Exercise: Go through the entries below and count the lines holding the word "isFloat". Reply with only the number, please.
(Beginning of Given data)
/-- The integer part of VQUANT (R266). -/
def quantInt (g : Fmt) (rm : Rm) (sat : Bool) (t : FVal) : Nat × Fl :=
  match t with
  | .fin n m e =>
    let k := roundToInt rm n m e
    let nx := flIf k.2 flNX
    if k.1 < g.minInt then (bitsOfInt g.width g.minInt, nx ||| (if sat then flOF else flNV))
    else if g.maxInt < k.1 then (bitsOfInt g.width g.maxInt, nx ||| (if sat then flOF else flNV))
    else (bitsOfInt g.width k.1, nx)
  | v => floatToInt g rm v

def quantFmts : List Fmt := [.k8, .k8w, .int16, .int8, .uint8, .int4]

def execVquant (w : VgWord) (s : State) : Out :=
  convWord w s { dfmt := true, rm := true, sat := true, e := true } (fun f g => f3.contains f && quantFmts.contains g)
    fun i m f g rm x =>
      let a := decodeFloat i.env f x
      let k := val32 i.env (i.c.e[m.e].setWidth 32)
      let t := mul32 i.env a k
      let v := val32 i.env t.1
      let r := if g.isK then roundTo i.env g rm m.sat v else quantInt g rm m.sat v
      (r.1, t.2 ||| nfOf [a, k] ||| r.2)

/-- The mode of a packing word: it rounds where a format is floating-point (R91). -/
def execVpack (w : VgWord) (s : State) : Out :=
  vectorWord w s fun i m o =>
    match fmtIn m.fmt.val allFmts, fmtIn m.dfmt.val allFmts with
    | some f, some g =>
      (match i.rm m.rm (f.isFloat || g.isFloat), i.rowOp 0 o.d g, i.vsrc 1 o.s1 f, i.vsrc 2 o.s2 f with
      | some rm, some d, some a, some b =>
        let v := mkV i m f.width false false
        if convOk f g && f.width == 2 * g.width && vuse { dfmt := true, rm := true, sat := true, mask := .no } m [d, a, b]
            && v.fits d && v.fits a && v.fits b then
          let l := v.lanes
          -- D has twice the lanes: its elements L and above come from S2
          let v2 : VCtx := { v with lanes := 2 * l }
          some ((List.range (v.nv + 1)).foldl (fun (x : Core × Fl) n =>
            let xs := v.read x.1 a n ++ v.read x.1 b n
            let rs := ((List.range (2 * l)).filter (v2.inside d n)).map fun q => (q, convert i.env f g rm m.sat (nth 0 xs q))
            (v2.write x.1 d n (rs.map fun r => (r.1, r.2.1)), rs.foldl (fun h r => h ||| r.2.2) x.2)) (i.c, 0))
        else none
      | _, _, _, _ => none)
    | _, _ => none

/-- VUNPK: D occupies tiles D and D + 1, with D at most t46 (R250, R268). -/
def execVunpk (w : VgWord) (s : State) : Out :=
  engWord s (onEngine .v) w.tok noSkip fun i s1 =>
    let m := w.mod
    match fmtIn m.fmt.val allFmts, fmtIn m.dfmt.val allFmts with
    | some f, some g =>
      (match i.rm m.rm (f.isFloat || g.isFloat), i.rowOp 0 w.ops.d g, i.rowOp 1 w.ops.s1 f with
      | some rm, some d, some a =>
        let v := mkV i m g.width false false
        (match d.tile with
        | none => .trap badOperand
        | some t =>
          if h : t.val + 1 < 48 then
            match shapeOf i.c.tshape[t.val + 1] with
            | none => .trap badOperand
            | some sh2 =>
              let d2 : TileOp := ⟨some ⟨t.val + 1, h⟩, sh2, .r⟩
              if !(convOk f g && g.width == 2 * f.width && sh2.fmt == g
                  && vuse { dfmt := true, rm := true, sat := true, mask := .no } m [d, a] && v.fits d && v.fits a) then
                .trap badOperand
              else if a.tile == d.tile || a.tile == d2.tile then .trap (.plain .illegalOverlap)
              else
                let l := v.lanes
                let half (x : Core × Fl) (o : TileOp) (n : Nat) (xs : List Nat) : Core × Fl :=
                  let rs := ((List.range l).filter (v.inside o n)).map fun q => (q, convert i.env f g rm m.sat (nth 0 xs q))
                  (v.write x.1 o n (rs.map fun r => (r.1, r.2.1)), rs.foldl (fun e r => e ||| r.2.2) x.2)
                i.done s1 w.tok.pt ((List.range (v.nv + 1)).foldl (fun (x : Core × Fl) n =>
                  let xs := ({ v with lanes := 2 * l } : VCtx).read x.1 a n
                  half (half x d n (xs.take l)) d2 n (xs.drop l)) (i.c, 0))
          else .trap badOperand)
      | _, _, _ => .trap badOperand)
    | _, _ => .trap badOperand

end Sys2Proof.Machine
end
(End of Given data)
Written solution: 2